## Problem to work on
For the entries below, repeat exactly each line starting with the one that contains "buf = .frame buf := rfl" and going on through the one that contains "h'.sink.trans h.sink⟩", and no others.

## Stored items
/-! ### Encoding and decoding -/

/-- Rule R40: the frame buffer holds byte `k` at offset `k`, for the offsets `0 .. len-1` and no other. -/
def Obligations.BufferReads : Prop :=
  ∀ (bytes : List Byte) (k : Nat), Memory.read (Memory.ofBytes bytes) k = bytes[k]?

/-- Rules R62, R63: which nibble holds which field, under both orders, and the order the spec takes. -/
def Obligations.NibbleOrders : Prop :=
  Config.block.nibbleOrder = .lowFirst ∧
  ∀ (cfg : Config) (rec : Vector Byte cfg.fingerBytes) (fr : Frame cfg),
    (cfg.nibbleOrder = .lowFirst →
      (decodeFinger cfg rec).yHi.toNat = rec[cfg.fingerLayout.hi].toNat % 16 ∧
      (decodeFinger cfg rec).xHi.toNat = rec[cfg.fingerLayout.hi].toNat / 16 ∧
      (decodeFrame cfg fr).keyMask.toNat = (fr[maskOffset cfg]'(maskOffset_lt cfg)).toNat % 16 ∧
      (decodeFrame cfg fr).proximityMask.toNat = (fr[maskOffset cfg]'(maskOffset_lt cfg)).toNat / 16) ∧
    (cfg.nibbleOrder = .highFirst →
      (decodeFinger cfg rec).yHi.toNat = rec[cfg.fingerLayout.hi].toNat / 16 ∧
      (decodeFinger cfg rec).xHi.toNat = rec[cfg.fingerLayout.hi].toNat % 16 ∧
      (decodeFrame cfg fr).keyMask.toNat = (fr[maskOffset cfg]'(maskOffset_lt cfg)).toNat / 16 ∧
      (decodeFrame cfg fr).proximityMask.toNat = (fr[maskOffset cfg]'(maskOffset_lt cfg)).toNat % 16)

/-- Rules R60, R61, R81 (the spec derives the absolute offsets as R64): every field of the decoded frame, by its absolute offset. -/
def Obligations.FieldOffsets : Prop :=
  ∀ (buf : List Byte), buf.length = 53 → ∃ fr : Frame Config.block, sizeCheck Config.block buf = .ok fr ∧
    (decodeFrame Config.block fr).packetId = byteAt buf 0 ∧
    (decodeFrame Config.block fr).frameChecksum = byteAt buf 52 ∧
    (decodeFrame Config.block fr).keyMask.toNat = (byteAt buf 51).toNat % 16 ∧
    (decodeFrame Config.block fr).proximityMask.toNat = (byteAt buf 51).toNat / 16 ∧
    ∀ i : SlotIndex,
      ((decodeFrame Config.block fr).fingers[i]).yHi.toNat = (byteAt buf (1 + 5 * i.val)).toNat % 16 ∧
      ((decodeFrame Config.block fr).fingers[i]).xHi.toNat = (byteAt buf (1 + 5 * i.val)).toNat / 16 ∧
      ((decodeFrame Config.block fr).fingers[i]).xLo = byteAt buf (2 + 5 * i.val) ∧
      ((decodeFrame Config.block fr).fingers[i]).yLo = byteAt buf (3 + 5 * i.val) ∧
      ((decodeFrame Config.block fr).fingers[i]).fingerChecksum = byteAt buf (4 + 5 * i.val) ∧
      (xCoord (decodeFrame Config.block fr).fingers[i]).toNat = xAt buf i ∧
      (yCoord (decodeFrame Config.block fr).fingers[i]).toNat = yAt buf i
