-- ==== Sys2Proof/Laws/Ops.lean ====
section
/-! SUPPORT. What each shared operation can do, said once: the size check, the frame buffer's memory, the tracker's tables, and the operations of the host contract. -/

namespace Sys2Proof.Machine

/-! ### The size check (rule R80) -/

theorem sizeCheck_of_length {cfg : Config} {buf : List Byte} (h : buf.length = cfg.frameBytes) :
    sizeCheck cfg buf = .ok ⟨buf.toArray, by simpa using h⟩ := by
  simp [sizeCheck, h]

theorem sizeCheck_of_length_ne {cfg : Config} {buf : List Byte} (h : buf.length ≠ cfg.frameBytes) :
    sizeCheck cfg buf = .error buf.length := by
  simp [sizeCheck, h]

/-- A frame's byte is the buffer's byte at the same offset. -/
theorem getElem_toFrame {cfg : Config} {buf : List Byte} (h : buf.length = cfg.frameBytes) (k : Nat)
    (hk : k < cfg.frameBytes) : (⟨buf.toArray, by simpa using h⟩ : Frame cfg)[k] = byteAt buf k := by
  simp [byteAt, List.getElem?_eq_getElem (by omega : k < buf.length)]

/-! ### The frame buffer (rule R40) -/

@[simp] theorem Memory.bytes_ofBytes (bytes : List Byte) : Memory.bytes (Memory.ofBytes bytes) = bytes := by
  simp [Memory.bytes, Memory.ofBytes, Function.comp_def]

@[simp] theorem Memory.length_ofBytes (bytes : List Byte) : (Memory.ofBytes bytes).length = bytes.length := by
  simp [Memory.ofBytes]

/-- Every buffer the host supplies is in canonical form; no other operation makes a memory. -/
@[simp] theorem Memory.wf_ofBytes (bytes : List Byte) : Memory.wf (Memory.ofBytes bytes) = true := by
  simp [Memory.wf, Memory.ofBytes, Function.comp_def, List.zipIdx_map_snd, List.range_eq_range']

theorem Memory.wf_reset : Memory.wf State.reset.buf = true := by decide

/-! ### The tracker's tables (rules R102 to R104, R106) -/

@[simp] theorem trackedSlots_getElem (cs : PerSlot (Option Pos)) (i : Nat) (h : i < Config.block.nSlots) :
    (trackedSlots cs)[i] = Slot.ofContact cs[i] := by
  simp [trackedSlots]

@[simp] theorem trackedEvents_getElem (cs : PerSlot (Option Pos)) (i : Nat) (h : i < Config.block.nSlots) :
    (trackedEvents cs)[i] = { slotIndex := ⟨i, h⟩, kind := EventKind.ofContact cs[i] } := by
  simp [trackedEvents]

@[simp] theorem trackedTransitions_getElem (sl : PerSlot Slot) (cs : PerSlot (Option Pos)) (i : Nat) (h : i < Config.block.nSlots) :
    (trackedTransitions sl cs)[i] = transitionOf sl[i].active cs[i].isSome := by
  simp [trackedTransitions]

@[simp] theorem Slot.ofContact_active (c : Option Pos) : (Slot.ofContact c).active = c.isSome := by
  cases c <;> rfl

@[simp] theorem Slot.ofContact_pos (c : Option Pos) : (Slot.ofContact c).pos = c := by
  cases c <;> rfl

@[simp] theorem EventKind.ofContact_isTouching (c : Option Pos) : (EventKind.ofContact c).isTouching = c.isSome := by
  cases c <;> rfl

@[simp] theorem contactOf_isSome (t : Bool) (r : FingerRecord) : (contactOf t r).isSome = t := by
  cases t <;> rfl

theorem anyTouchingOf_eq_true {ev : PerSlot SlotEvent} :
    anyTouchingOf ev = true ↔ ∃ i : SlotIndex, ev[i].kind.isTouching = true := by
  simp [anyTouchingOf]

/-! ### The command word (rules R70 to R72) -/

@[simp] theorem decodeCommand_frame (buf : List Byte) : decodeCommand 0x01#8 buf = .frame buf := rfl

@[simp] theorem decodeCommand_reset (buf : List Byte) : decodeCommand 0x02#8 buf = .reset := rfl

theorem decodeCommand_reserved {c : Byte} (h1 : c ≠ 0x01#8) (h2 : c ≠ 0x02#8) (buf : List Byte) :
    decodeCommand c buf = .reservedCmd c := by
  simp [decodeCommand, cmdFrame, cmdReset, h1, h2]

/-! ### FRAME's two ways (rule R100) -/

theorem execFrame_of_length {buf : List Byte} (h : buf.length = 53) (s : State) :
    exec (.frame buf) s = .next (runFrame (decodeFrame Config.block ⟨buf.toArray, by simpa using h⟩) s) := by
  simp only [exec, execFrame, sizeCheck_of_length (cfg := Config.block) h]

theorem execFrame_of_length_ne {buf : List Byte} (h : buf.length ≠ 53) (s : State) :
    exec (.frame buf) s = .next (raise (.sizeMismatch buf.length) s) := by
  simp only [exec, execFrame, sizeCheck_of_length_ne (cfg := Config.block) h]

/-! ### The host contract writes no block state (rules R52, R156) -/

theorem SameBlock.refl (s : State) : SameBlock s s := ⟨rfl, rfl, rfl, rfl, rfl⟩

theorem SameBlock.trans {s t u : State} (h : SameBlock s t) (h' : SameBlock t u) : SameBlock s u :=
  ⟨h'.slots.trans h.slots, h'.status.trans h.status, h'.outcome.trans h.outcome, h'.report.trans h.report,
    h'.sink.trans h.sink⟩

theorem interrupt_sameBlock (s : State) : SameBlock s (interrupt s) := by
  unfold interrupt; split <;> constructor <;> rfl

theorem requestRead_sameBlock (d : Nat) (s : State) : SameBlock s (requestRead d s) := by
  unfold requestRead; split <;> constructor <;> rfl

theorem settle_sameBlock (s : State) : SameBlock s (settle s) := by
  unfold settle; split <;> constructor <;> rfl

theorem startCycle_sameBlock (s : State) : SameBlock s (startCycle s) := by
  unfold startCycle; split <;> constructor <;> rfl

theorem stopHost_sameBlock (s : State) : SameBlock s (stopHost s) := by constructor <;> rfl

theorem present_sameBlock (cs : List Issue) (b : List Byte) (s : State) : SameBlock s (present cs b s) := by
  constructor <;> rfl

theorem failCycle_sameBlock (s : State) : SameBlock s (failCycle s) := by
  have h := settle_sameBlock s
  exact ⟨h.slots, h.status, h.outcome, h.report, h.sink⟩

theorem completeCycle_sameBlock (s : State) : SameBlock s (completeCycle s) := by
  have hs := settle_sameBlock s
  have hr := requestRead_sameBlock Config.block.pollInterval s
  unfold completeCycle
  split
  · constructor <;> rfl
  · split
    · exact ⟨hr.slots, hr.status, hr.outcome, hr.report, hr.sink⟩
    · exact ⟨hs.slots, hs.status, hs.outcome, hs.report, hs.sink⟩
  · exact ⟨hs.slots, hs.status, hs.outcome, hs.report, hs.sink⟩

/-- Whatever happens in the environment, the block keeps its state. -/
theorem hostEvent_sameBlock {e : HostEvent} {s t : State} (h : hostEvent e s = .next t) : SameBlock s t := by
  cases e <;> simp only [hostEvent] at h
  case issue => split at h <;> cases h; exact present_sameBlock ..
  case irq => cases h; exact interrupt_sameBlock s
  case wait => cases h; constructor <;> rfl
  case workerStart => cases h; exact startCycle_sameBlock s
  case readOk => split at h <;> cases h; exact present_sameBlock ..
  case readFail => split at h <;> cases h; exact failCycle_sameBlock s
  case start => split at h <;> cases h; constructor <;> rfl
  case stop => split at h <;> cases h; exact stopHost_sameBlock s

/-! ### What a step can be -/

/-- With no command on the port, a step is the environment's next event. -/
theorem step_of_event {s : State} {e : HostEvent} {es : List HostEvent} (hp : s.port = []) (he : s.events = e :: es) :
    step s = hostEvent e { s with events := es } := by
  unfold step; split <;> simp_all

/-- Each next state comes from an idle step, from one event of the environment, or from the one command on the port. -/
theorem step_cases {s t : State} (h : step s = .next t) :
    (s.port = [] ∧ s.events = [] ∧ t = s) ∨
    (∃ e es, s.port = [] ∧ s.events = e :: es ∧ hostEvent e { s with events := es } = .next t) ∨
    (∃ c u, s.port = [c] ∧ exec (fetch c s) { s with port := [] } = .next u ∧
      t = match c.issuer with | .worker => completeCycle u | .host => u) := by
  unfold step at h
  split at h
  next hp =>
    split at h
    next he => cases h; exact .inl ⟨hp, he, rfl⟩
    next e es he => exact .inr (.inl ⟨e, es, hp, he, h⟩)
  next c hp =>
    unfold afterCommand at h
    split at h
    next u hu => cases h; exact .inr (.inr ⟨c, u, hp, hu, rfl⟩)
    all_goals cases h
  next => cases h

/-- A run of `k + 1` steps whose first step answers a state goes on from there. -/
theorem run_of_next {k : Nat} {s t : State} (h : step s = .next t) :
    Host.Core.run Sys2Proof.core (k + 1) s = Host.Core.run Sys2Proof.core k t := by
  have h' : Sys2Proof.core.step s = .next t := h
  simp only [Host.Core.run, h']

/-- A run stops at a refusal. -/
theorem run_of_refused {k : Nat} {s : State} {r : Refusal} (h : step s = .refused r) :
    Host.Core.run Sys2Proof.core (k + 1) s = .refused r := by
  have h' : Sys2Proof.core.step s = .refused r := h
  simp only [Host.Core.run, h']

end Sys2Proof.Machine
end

## Exercise solution
@[simp] theorem decodeCommand_frame (buf : List Byte) : decodeCommand 0x01#8 buf = .frame buf := rfl

@[simp] theorem decodeCommand_reset (buf : List Byte) : decodeCommand 0x02#8 buf = .reset := rfl

theorem decodeCommand_reserved {c : Byte} (h1 : c ≠ 0x01#8) (h2 : c ≠ 0x02#8) (buf : List Byte) :
    decodeCommand c buf = .reservedCmd c := by
  simp [decodeCommand, cmdFrame, cmdReset, h1, h2]

/-! ### FRAME's two ways (rule R100) -/

theorem execFrame_of_length {buf : List Byte} (h : buf.length = 53) (s : State) :
    exec (.frame buf) s = .next (runFrame (decodeFrame Config.block ⟨buf.toArray, by simpa using h⟩) s) := by
  simp only [exec, execFrame, sizeCheck_of_length (cfg := Config.block) h]

theorem execFrame_of_length_ne {buf : List Byte} (h : buf.length ≠ 53) (s : State) :
    exec (.frame buf) s = .next (raise (.sizeMismatch buf.length) s) := by
  simp only [exec, execFrame, sizeCheck_of_length_ne (cfg := Config.block) h]

/-! ### The host contract writes no block state (rules R52, R156) -/

theorem SameBlock.refl (s : State) : SameBlock s s := ⟨rfl, rfl, rfl, rfl, rfl⟩

theorem SameBlock.trans {s t u : State} (h : SameBlock s t) (h' : SameBlock t u) : SameBlock s u :=
  ⟨h'.slots.trans h.slots, h'.status.trans h.status, h'.outcome.trans h.outcome, h'.report.trans h.report,
    h'.sink.trans h.sink⟩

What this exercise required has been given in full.